厚生労働省から、平成30年度の「監督指導による賃金不払残業の是正結果」が公表されました。
これは、全国の労働基準監督署が企業への監督指導を行った結果、平成30年4月から平成31年3月までの期間に不払だった割増賃金が各労働者に支払われたもののうち、その支払額が1企業で合計100万円以上となった事案を取りまとめたものとなります。

賃金不払残業による是正結果

1.是正企業数

是正企業数 1,768企業
(前年度比 102企業の減)

是正企業数は1,768企業です。また、上記のうち、1,000万円以上の割増賃金を支払ったのは、228企業(前年度比 34企業の減)となっています。
なお、業種別では、製造業(332企業)、商業(319企業)、保健衛生業(230企業)、建設業(179企業)、運輸交通業(118企業)の順に多くなっています。

2.対象労働者数

対象労働者数 11万8,837人
(前年度比 89,398人の減)

対象労働者数は、11万8,837人です。
なお、業種別では、保健衛生業(23,981人)、製造業(23,922人)、商業(15,516人)、運輸交通業(10,355人)、教育研究業(7,404人)の順に多くなっています。

3.支払われた割増賃金合計額

支払われた割増賃金合計額 125億6,381万円
(前年度比 320億7,814万円の減)

支払われた割増賃金合計額は、125億6,381万円です。
なお、業種別では、保健衛生業(27億2,010万円)、商業(18億6,407万円)、製造業(17億4,632万円)、教育研究業(13億7,392万円)、建設業(9億742万円)の順に多くなっています。
また、支払われた割増賃金の平均額は、1企業当たり711万円、労働者1人当たり11万円です。

4.監督指導の事例

監督指導の事例として、次のものが紹介されています。

小売業
  • 残業をしている労働者がいるにもかかわらず、管理者が労働者全員のタイムカードを終業時刻に合わせて打刻しているとの労働者からの情報を基に、労基署が立入調査を実施。
  • 会社は、タイムカードにより労働時間を管理していたが、その記録と入退館記録との間にかい離が認められたことから、タイムカード打刻後も作業が行われており、賃金不払残業の疑いが認められたため、労働時間の実態調査を行うよう指導。
金融業
  • 割増賃金が月10時間までしか支払われないとの労働者からの情報を基に、労基署が立入調査を実施。
  • 会社は、自己申告(労働者による労働時間管理表への手書き)により労働時間を管理していたが、自己申告の時間外労働の実績は最大月10時間となっており、自己申告の記録とパソコンのログ記録や金庫の開閉記録とのかい離が認められたことから、賃金不払残業の疑いが認められたため、労働時間の実態調査を行うよう指導。
小売業
  • 過重労働解消相談ダイヤルに寄せられた違法な長時間労働が行われているとの労働者の家族からの情報を基に、労基署が立入調査を実施。
  • 会社は、自己申告(労働者が残業申請書を提出し、上司が承認)により労働時間管理を行っていたが、自己申告の記録と警備システム記録とのかい離から、賃金不払残業の疑いが認められたため、労働時間の実態調査を行うよう指導。
電気機械
器具製造業
  • 残業時間の過少申告が常態化しているなど、労働時間管理について不適切な取扱いがあるとの労働者からの情報を基に、労基署が立入調査を実施。
  • 会社は、自己申告(パソコン上で労働者が時間外労働申請を行い、上司が承認)により労働時間管理を行っていたが、自己申告の記録とパソコンのログ記録とのかい離などから、賃金不払残業の疑いが認められたため、労働時間の実態調査を行うよう指導。

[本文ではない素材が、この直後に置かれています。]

-- ==== Sys2Proof/Machine/Arith.lean ====
section
/-! DEFINITION. The arithmetic the chapters share: rounding, saturation, energies (00_scope,
Conventions), the byte orders of 02 R33 and the check word of 02 R19. -/

namespace Sys2Proof.Machine

/-- 00_scope, Rounding and Division: a divided by d, rounded to nearest, ties away from zero. -/
def roundDiv (a : Int) (d : Nat) : Int :=
  if a < 0 then -(((2 * a.natAbs + d) / (2 * d) : Nat) : Int)
  else (((2 * a.natAbs + d) / (2 * d) : Nat) : Int)

/-- Clamp to lo..hi. -/
def clampInt (lo hi x : Int) : Int := if x < lo then lo else if hi < x then hi else x

/-- 00_scope, Saturation: to 16 bits. -/
def sat16 (x : Int) : Sample := BitVec.ofInt 16 (clampInt (-32768) 32767 x)

/-- 00_scope, Saturation: to 32 bits. -/
def sat32 (x : Int) : Coef := BitVec.ofInt 32 (clampInt (-2147483648) 2147483647 x)

/-- Whether saturation to 16 bits changes the value (R86, R88). -/
def over16 (x : Int) : Bool := x < -32768 || 32767 < x

/-- The square of a sample. -/
def square (x : Sample) : Nat := x.toInt.natAbs * x.toInt.natAbs

/-- 00_scope, Energies and powers: an exact sum of squares. -/
def energy (xs : List Sample) : Nat := (xs.map square).sum

/-- R56, R91: a smoothed power brought up to date from a block energy. -/
def smooth (p e : Nat) : Nat := p - p / 16 + e / 16

/-- The exact sum of products of two lists, position by position. -/
def dot {m n : Nat} (ws : List (BitVec m)) (xs : List (BitVec n)) : Int :=
  (List.zipWith (fun w x => w.toInt * x.toInt) ws xs).sum

/-- The value nearest to v in a setting's range lo..hi (R34, R35). -/
def clampSetting (lo hi : Nat) (v : Int) : Nat := (clampInt lo hi v).toNat

/-- Whether v lies in a setting's range. -/
def inSetting (lo hi : Nat) (v : Int) : Bool := (lo : Int) ≤ v && v ≤ (hi : Int)

/-! ## Bytes -/

/-- R33: n bytes of x, low byte first. -/
def leBytes : Nat → Nat → List Byte
  | 0, _ => []
  | n + 1, x => BitVec.ofNat 8 x :: leBytes n (x / 256)

/-- R33: the number whose bytes, low byte first, are given. -/
def fromLe : List Byte → Nat
  | [] => 0
  | b :: bs => b.toNat + 256 * fromLe bs

/-- A flag as a byte. -/
def boolByte (b : Bool) : Byte := if b then 1 else 0

/-- R17, R2, R16: samples as they are sent, low byte first. -/
def samplesToBytes (xs : List Sample) : List Byte := xs.flatMap fun x => leBytes 2 x.toNat

/-- R17, R2: samples as they are received, low byte first. -/
def samplesOfBytes : List Byte → List Sample
  | lo :: hi :: rest => (hi ++ lo) :: samplesOfBytes rest
  | _ => []

/-- The 32 samples of channel or beam c in channel-major sample bytes. -/
def channelSamples (bytes : List Byte) (c : Nat) : List Sample :=
  samplesOfBytes ((bytes.drop (64 * c)).take 64)

/-- R19: one bit of the check word. -/
def crcBit (r : BitVec 16) (b : Bool) : BitVec 16 :=
  if r.msb != b then (r <<< 1) ^^^ 0x1021#16 else r <<< 1

/-- R19: one byte of the check word, most significant bit down. -/
def crcByte (r : BitVec 16) (b : Byte) : BitVec 16 :=
  [7, 6, 5, 4, 3, 2, 1, 0].foldl (fun r i => crcBit r (b.getLsbD i)) r

/-- R19: the check word of the covered bytes, from 0xFFFF, with no final inversion. -/
def checkWord (bytes : List Byte) : BitVec 16 := bytes.foldl crcByte 0xFFFF#16

/-- The check word as it is sent, high byte first. -/
def checkBytes (bytes : List Byte) : List Byte :=
  let w := checkWord bytes
  [w.extractLsb' 8 8, w.extractLsb' 0 8]

end Sys2Proof.Machine
end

上記事例のように、自己申告制の運用が不適切なために労働時間が適正に把握されず未払い賃金が生じているケースは、一般的にも多くみられます。

ぜひ、この機会に、「労働時間の適正な把握のために使用者が講ずべき措置に関するガイドライン」に記載されている労働時間の考え方や自己申告制により労働時間を把握する場合の留意点等を改めて確認の上、自社の労働時間管理に不備がないか点検されてみてはいかがでしょうか。

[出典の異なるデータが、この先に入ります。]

-- ==== Sys2Proof/Machine/Memory.lean ====
section
/-! DEFINITION. The attached DRAM as cells in canonical form, and its page words with their check
bytes (10, the page word; R165, R166). -/

namespace Sys2Proof.Machine

/-! ## Bytes -/

/-- What an unlisted byte reads as: 0. The spec leaves unwritten contents undefined and reads none of
them (R67, R181): DESIGN CHOICE, log entry 9. -/
def unwrittenByte : Byte := 0

/-- Read one byte. -/
def readByte : List Host.Cell → Nat → Byte
  | [], _ => unwrittenByte
  | (k, v) :: rest, a => if k = a then v else readByte rest a

/-- Write one byte, keeping the canonical form. -/
def writeByte : List Host.Cell → Nat → Byte → List Host.Cell
  | [], a, v => if v = unwrittenByte then [] else [(a, v)]
  | (k, x) :: rest, a, v =>
    if a < k then
      if v = unwrittenByte then (k, x) :: rest else (a, v) :: (k, x) :: rest
    else if a = k then
      if v = unwrittenByte then rest else (a, v) :: rest
    else (k, x) :: writeByte rest a v

/-- The canonical form above an address: addresses strictly rising, no entry equal to what an
unlisted address reads as. -/
def Memory.wfFrom : Nat → List Host.Cell → Bool
  | _, [] => true
  | lo, (k, v) :: rest => lo ≤ k && v != unwrittenByte && Memory.wfFrom (k + 1) rest

/-- The canonical form of the DRAM contents. -/
def Memory.wf (m : List Host.Cell) : Bool := Memory.wfFrom 0 m

/-- Write bytes at consecutive addresses. -/
def writeBytes : List Host.Cell → Nat → List Byte → List Host.Cell
  | m, _, [] => m
  | m, a, b :: bs => writeBytes (writeByte m a b) (a + 1) bs

/-- The first byte of word i of page p (log entry 9). -/
def wordBase (p : Page) (i : Nat) : Nat := 9 * (128 * p.val + i)

/-! ## Check bytes -/

/-- R165: the code positions of the data bits, data bit 0 first: 1 to 71 but for the powers of two. -/
def dataPositions : List Nat :=
  (List.range 72).filter fun p => p != 0 && !([1, 2, 4, 8, 16, 32, 64].contains p)

/-- The data bits with their code positions. -/
def dataBits (d : DataWord) : List (Nat × Bool) :=
  List.zipWith (fun p i => (p, d.getLsbD i)) dataPositions (List.range 64)

/-- The exclusive-OR of a list of bits. -/
def xorAll (bs : List Bool) : Bool := bs.foldl xor false

/-- R165: check bit m, over the data bits whose code position has bit m set. -/
def checkBit (d : DataWord) (m : Nat) : Bool :=
  xorAll (((dataBits d).filter fun q => q.1.testBit m).map Prod.snd)

/-- R165: c0 to c6. -/
def checkBits (d : DataWord) : List Bool := (List.range 7).map (checkBit d)

/-- Bits as a byte, bit 0 first. -/
def byteOfBits (bs : List Bool) : Byte := BitVec.ofNat 8 (bs.foldr (fun b n => b.toNat + 2 * n) 0)

/-- The exclusive-OR of the 64 data bits. -/
def dataParity (d : DataWord) : Bool := xorAll ((List.range 64).map d.getLsbD)

/-- R165: the check byte: c0 to c6 in bits 0 to 6, the overall parity p in bit 7. -/
def checkByte (d : DataWord) : Byte :=
  let cs := checkBits d
  byteOfBits (cs ++ [xor (dataParity d) (xorAll cs)])

/-- R166: the class of a word read, with the value handed on. -/
inductive WordRead where
  | clean (v : DataWord)
  | corrected (v : DataWord)
  | uncorrectable
  deriving DecidableEq, Repr

/-- R166: the value handed on. -/
def WordRead.value : WordRead → DataWord
  | .clean v => v
  | .corrected v => v
  | .uncorrectable => 0

/-- R166: the syndrome: bit m is 1 when the recomputed cm differs from the stored one. -/
def syndrome (d : DataWord) (c : Byte) : Nat :=
  ((List.range 7).map fun m => if checkBit d m != c.getLsbD m then 2 ^ m else 0).sum

/-- R166: the exclusive-OR of all 72 stored bits. -/
def parityCheck (d : DataWord) (c : Byte) : Bool :=
  xor (dataParity d) (xorAll ((List.range 8).map c.getLsbD))

/-- R166: the data bits after inverting the bit at a code position; a position of a check bit or of p
leaves the data as stored. -/
def flipAt (d : DataWord) (pos : Nat) : DataWord :=
  match dataPositions.findIdx? (· == pos) with
  | some i => d ^^^ BitVec.twoPow 64 i
  | none => d

/-- R166: the classification of a stored word. -/
def classify (d : DataWord) (c : Byte) : WordRead :=
  let syn := syndrome d c
  if parityCheck d c then
    if syn ≤ 71 then .corrected (flipAt d syn) else .uncorrectable
  else if syn = 0 then .clean d
  else .uncorrectable

/-! ## Words and pages -/

/-- The eight data bytes and the check byte of a word, as the model numbers them. -/
def wordBytes (d : DataWord) : List Byte :=
  ((List.range 8).map fun i => d.extractLsb' (8 * i) 8) ++ [checkByte d]

/-- R165: write word i of page p whole, data and check byte together. -/
def writeWord (m : List Host.Cell) (p : Page) (i : Nat) (d : DataWord) : List Host.Cell :=
  writeBytes m (wordBase p i) (wordBytes d)

/-- The stored data bits of word i of page p. -/
def storedData (m : List Host.Cell) (p : Page) (i : Nat) : DataWord :=
  BitVec.ofNat 64 (((List.range 8).map fun k => (readByte m (wordBase p i + k)).toNat * 256 ^ k).sum)

/-- The stored check byte of word i of page p. -/
def storedCheck (m : List Host.Cell) (p : Page) (i : Nat) : Byte := readByte m (wordBase p i + 8)

/-- R166: read word i of page p. -/
def readWord (m : List Host.Cell) (p : Page) (i : Nat) : WordRead :=
  classify (storedData m p i) (storedCheck m p i)

/-- Write words to a page from word i on. -/
def writeWords : List Host.Cell → Page → Nat → List DataWord → List Host.Cell
  | m, _, _, [] => m
  | m, p, i, d :: ds => writeWords (writeWord m p i d) p (i + 1) ds

/-- The low half of a word: coefficient 2i. -/
def lowHalf (d : DataWord) : Coef := d.extractLsb' 0 32

/-- The high half of a word: coefficient 2i+1. -/
def highHalf (d : DataWord) : Coef := d.extractLsb' 32 32

/-- A word of two coefficients. -/
def packWord (lo hi : Coef) : DataWord := hi ++ lo

/-- The words of a list of coefficients, two a word (10, the page word). -/
def packCoefs : List Coef → List DataWord
  | lo :: hi :: rest => packWord lo hi :: packCoefs rest
  | [lo] => [packWord lo 0]
  | [] => []

/-- The coefficients of a list of words. -/
def unpackWords (ds : List DataWord) : List Coef := ds.flatMap fun d => [lowHalf d, highHalf d]

end Sys2Proof.Machine
end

労働時間の適正な把握のために使用者が講ずべき措置に関するガイドライン

執筆陣紹介

岩楯めぐみ(特定社会保険労務士)

食品メーカーを退職後、監査法人・会計系コンサルティンググループで10年以上人事労務コンサルティングの実施を経て、社会保険労務士事務所岩楯人事労務コンサルティングを開設。株式上場のための労務整備支援、組織再編における人事労務整備支援、労務調査、労務改善支援、就業規則作成支援、労務アドバイザリー、退職金制度構築支援等の人事労務全般の支援を行う。執筆は「企業再編・組織再編実践入門」(共著/日本実業出版社)、「まるわかり労務コンプライアンス」(共著/労務行政)他。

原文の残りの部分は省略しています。